RECORDS TO PROCESS START
-- ==== Sys2Proof/Machine/System.lean ====
section
/-! DEFINITION. The system instructions: the core-register moves, synchronisation, interrupt enable, software traps and
the cache instructions (42_system R450 to R468, R476), DEBUG and RFM (45_debug R624, R652). -/

namespace Sys2Proof.Machine

/-! ## Core-register moves -/

/-- The common course of a move (42 R450 to R458): OPD on the pair of data registers, the debug event before
(45 R626), privilege, the offset checks, the checks on the values written, the effect, the debug event after. -/
def State.execMove (s : State) (const16 : BitVec 16) (pair write : Bool) (opd : Verdict)
    (writes : State → List (Option Csfr × Word)) (effect : State → State) : Host.Outcome State Fault Refusal :=
  let armed := s.crEvent (const16 &&& 0xFFFC#16)
  match opd with
  | .go =>
    match s.before armed 1 .crevt with
    | (t, true) => .next { t with entered := true }
    | (t, false) =>
      t.conclude
        (Verdict.first
          [.need (!write || t.supervisor) (.trap 1 1), t.offsetCheck const16 pair write,
            t.writeCheck const16 (writes t)])
        (((effect t).advance 4).after armed 1 (s.dbg .crevt) s.pc)
  | v => s.conclude v s

/-- MFCR D[c], const16 (R450). -/
def execMfcr (c : Reg) (const16 : BitVec 16) (s : State) : Host.Outcome State Fault Refusal :=
  s.execMove const16 false false .go (fun _ => []) fun t =>
    let x := t.moveReg const16 (moveOffset const16)
    (t.moveReadEffect x).setD c (t.moveRead (t.moveRes const16) x)

/-- MTCR const16, D[a] (R452). -/
def execMtcr (const16 : BitVec 16) (a : Reg) (s : State) : Host.Outcome State Fault Refusal :=
  s.execMove const16 false true .go
    (fun t => [(t.moveReg const16 (moveOffset const16), t.getD a)])
    fun t => t.movePut (t.moveRes const16) (t.moveReg const16 (moveOffset const16)) (t.getD a)

/-- MFDCR E[c], const16: the lower offset goes to D[c] (R453). -/
def execMfdcr (c : Reg) (const16 : BitVec 16) (s : State) : Host.Outcome State Fault Refusal :=
  s.execMove const16 true false (s.pairCheck c) (fun _ => []) fun t =>
    let r := t.moveRes const16
    let x := t.moveReg const16 (moveOffset const16)
    let y := t.moveReg const16 (moveOffset const16 + 4)
    (((t.moveReadEffect x).moveReadEffect y).setD c (t.moveRead r x)).setD (c + 1) (t.moveRead r y)

/-- MTDCR const16, E[a] (R454). DESIGN CHOICE (unsafe, notes/assumptions/47.md): the write of the lower offset takes
effect before that of the upper one; R454 does not say that the two are one instant. -/
def execMtdcr (const16 : BitVec 16) (a : Reg) (s : State) : Host.Outcome State Fault Refusal :=
  s.execMove const16 true true (s.pairCheck a)
    (fun t => [(t.moveReg const16 (moveOffset const16), t.getD a),
      (t.moveReg const16 (moveOffset const16 + 4), t.getD (a + 1))])
    fun t =>
      let r := t.moveRes const16
      (t.movePut r (t.moveReg const16 (moveOffset const16)) (t.getD a)).movePut r
        (t.moveReg const16 (moveOffset const16 + 4)) (t.getD (a + 1))

/-! ## Synchronisation -/

/-- ISYNC: the end of the CSFR update window (R459, 70 R950). -/
def execIsync (s : State) : Host.Outcome State Fault Refusal := .next (s.sync.advance 4)

/-- DSYNC: every earlier store and context save is in memory already (R460, notes/assumptions/20.md). -/
def execDsync (s : State) : Host.Outcome State Fault Refusal := .next (s.advance 4)

/-! ## Interrupt enable -/

/-- ICR.IE of the running machine replaced (R461 to R463, 46 R712). -/
def State.setIe (s : State) (b : Bool) : State := s.hwCur .icr fun i => setBit i 15 b

/-- ENABLE (R461). -/
def execEnable (s : State) : Host.Outcome State Fault Refusal := s.conclude s.ieCheck ((s.setIe true).advance 4)

/-- DISABLE (R462). -/
def execDisable (s : State) : Host.Outcome State Fault Refusal := s.conclude s.ieCheck ((s.setIe false).advance 4)

/-- DISABLE D[a]: the old ICR.IE goes to D[a] (R462). -/
def execDisableD (a : Reg) (s : State) : Host.Outcome State Fault Refusal :=
  s.conclude s.ieCheck (((s.setIe false).setD a (if icrIe (s.raw s.res .icr) then 1 else 0)).advance 4)

/-- RESTORE D[a] (R463). -/
def execRestore (a : Reg) (s : State) : Host.Outcome State Fault Refusal :=
  s.conclude s.ieCheck ((s.setIe (bit (s.getD a) 0)).advance 4)

/-! ## Software traps and NOP -/

/-- SYSCALL const9: the low 8 bits are the TIN; the return address is the next instruction (R464). -/
def execSyscall (const9 : BitVec 9) (s : State) : Host.Outcome State Fault Refusal :=
  .next (s.takeTrap 6 (const9.setWidth 8) (s.pc + 4))

/-- TRAPV (R465). -/
def execTrapv (s : State) : Host.Outcome State Fault Refusal :=
  s.conclude (.need (!pswV s.psw) (.trap 5 1)) (s.advance 4)

/-- TRAPSV (R466). -/
def execTrapsv (s : State) : Host.Outcome State Fault Refusal :=
  s.conclude (.need (!pswSv s.psw) (.trap 5 2)) (s.advance 4)

/-- TRAPINV: always IOPC (R476). -/
def execTrapinv (s : State) : Host.Outcome State Fault Refusal := s.conclude (.trap 2 1) s

/-- NOP, 32-bit (R467). -/
def execNop (s : State) : Host.Outcome State Fault Refusal := .next (s.advance 4)

/-- NOP, 16-bit (R467). -/
def execNop16 (s : State) : Host.Outcome State Fault Refusal := .next (s.advance 2)

/-! ## Cache instructions (R468, 92 D16: no cache is modelled) -/

/-- A cache instruction: privilege, the protection checks on the effective address, the mode's update. DESIGN CHOICE
(unsafe, notes/assumptions/21.md): an effective address in another segment than the base's takes no MEM. R468 names MPR
and MPW only, while 40 R332, which it cites for the address, is followed by the segment test of R333 (20_memory
R222). -/
def State.execCache (s : State) (priv : Verdict) (m : MemOp) : Host.Outcome State Fault Refusal :=
  let r := s.resolve m
  s.conclude
    (Verdict.first [priv, s.updateCheck r, .need (s.l1Read r.ea) (.trap 1 2), .need (s.l1Write r.ea) (.trap 1 3)])
    ((s.applyUpdate r).advance 4)

/-- CACHEA.W [A[b]]off10. -/
def execCacheaWOff (b : Reg) (off10 : BitVec 10) (s : State) : Host.Outcome State Fault Refusal :=
  s.execCache .go (.off b off10)

/-- CACHEA.W [A[b]+]off10. -/
def execCacheaWPost (b : Reg) (off10 : BitVec 10) (s : State) : Host.Outcome State Fault Refusal :=
  s.execCache .go (.post b off10)

/-- CACHEA.W [+A[b]]off10. -/
def execCacheaWPre (b : Reg) (off10 : BitVec 10) (s : State) : Host.Outcome State Fault Refusal :=
  s.execCache .go (.pre b off10)

/-- CACHEA.WI [A[b]]off10. -/
def execCacheaWiOff (b : Reg) (off10 : BitVec 10) (s : State) : Host.Outcome State Fault Refusal :=
  s.execCache .go (.off b off10)

/-- CACHEA.WI [A[b]+]off10. -/
def execCacheaWiPost (b : Reg) (off10 : BitVec 10) (s : State) : Host.Outcome State Fault Refusal :=
  s.execCache .go (.post b off10)

/-- CACHEA.WI [+A[b]]off10. -/
def execCacheaWiPre (b : Reg) (off10 : BitVec 10) (s : State) : Host.Outcome State Fault Refusal :=
  s.execCache .go (.pre b off10)

/-- CACHEA.I [A[b]]off10. -/
def execCacheaIOff (b : Reg) (off10 : BitVec 10) (s : State) : Host.Outcome State Fault Refusal :=
  s.execCache .go (.off b off10)

/-- CACHEA.I [A[b]+]off10. -/
def execCacheaIPost (b : Reg) (off10 : BitVec 10) (s : State) : Host.Outcome State Fault Refusal :=
  s.execCache .go (.post b off10)

/-- CACHEA.I [+A[b]]off10. -/
def execCacheaIPre (b : Reg) (off10 : BitVec 10) (s : State) : Host.Outcome State Fault Refusal :=
  s.execCache .go (.pre b off10)

/-- CACHEI.W [A[b]]off10: Supervisor only (60 R903). -/
def execCacheiWOff (b : Reg) (off10 : BitVec 10) (s : State) : Host.Outcome State Fault Refusal :=
  s.execCache s.supervisorCheck (.off b off10)

/-- CACHEI.W [A[b]+]off10. -/
def execCacheiWPost (b : Reg) (off10 : BitVec 10) (s : State) : Host.Outcome State Fault Refusal :=
  s.execCache s.supervisorCheck (.post b off10)

/-- CACHEI.W [+A[b]]off10. -/
def execCacheiWPre (b : Reg) (off10 : BitVec 10) (s : State) : Host.Outcome State Fault Refusal :=
  s.execCache s.supervisorCheck (.pre b off10)

/-- CACHEI.I [A[b]]off10. -/
def execCacheiIOff (b : Reg) (off10 : BitVec 10) (s : State) : Host.Outcome State Fault Refusal :=
  s.execCache s.supervisorCheck (.off b off10)

/-- CACHEI.I [A[b]+]off10. -/
def execCacheiIPost (b : Reg) (off10 : BitVec 10) (s : State) : Host.Outcome State Fault Refusal :=
  s.execCache s.supervisorCheck (.post b off10)

/-- CACHEI.I [+A[b]]off10. -/
def execCacheiIPre (b : Reg) (off10 : BitVec 10) (s : State) : Host.Outcome State Fault Refusal :=
  s.execCache s.supervisorCheck (.pre b off10)

/-- CACHEI.WI [A[b]]off10. -/
def execCacheiWiOff (b : Reg) (off10 : BitVec 10) (s : State) : Host.Outcome State Fault Refusal :=
  s.execCache s.supervisorCheck (.off b off10)

/-- CACHEI.WI [A[b]+]off10. -/
def execCacheiWiPost (b : Reg) (off10 : BitVec 10) (s : State) : Host.Outcome State Fault Refusal :=
  s.execCache s.supervisorCheck (.post b off10)

/-- CACHEI.WI [+A[b]]off10. -/
def execCacheiWiPre (b : Reg) (off10 : BitVec 10) (s : State) : Host.Outcome State Fault Refusal :=
  s.execCache s.supervisorCheck (.pre b off10)

/-! ## Debug -/

/-- DEBUG (45 R624): the software debug event, or a NOP. -/
def State.execDebugBody (s : State) (len : Nat) : Host.Outcome State Fault Refusal :=
  let armed := s.debugOn && bit (s.dbg .swevt) 0
  match s.before armed 2 .swevt with
  | (t, true) => .next { t with entered := true }
  | (t, false) => .next ((t.advance len).after armed 2 (s.dbg .swevt) s.pc)

/-- DEBUG, 32-bit (R469). -/
def execDebug (s : State) : Host.Outcome State Fault Refusal := s.execDebugBody 4

/-- DEBUG, 16-bit (R469). -/
def execDebug16 (s : State) : Host.Outcome State Fault Refusal := s.execDebugBody 2

/-- A word of the debug context; any value where no memory is (45 R652, 92 D25), each of the four where any byte of
them is no ordinary memory (DESIGN CHOICE, unsafe, notes/assumptions/53.md). -/
def State.debugWord (s : State) (k : Nat) : Word :=
  let dcx := s.dbg .dcx &&& 0xFFFFFFC0#32
  if s.kindOf (span dcx.toNat 16) == some .ram then s.wordAt (dcx + BitVec.ofNat 32 (4 * k)) else s.freeW (50 + k)

/-- The return sequence of the debug monitor (45 R652). -/
def State.leaveMonitor (s : State) : State :=
  let target := even (s.getA 11)
  let s1 := (s.restoreIcr).hw .hv .pcxi fun _ => s.debugWord 0
  let s2 := (s1.modPsw fun _ => s.debugWord 1).hw .hv (.sys .dbgtcr) fun w => setBit w 0 false
  { ((s2.setA 10 (s.debugWord 2)).setA 11 (s.debugWord 3)).sync with pc := target }

/-- RFM (45 R652): a NOP outside debug mode. -/
def execRfm (s : State) : Host.Outcome State Fault Refusal :=
  s.conclude s.supervisorCheck (if s.debugMode then s.leaveMonitor else s.advance 4)

end Sys2Proof.Machine
end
RECORDS TO PROCESS END
* **EXERCISE REQUIREMENTS**
Using the data above, extract exactly the lines from the one that holds "ENABLE (R461). -/" to the one that holds "8) (s.pc + 4))", both ends included, and no others.

* **TASK RESULT**
/-- ENABLE (R461). -/
def execEnable (s : State) : Host.Outcome State Fault Refusal := s.conclude s.ieCheck ((s.setIe true).advance 4)

/-- DISABLE (R462). -/
def execDisable (s : State) : Host.Outcome State Fault Refusal := s.conclude s.ieCheck ((s.setIe false).advance 4)

/-- DISABLE D[a]: the old ICR.IE goes to D[a] (R462). -/
def execDisableD (a : Reg) (s : State) : Host.Outcome State Fault Refusal :=
  s.conclude s.ieCheck (((s.setIe false).setD a (if icrIe (s.raw s.res .icr) then 1 else 0)).advance 4)

/-- RESTORE D[a] (R463). -/
def execRestore (a : Reg) (s : State) : Host.Outcome State Fault Refusal :=
  s.conclude s.ieCheck ((s.setIe (bit (s.getD a) 0)).advance 4)

/-! ## Software traps and NOP -/

/-- SYSCALL const9: the low 8 bits are the TIN; the return address is the next instruction (R464). -/
def execSyscall (const9 : BitVec 9) (s : State) : Host.Outcome State Fault Refusal :=
  .next (s.takeTrap 6 (const9.setWidth 8) (s.pc + 4))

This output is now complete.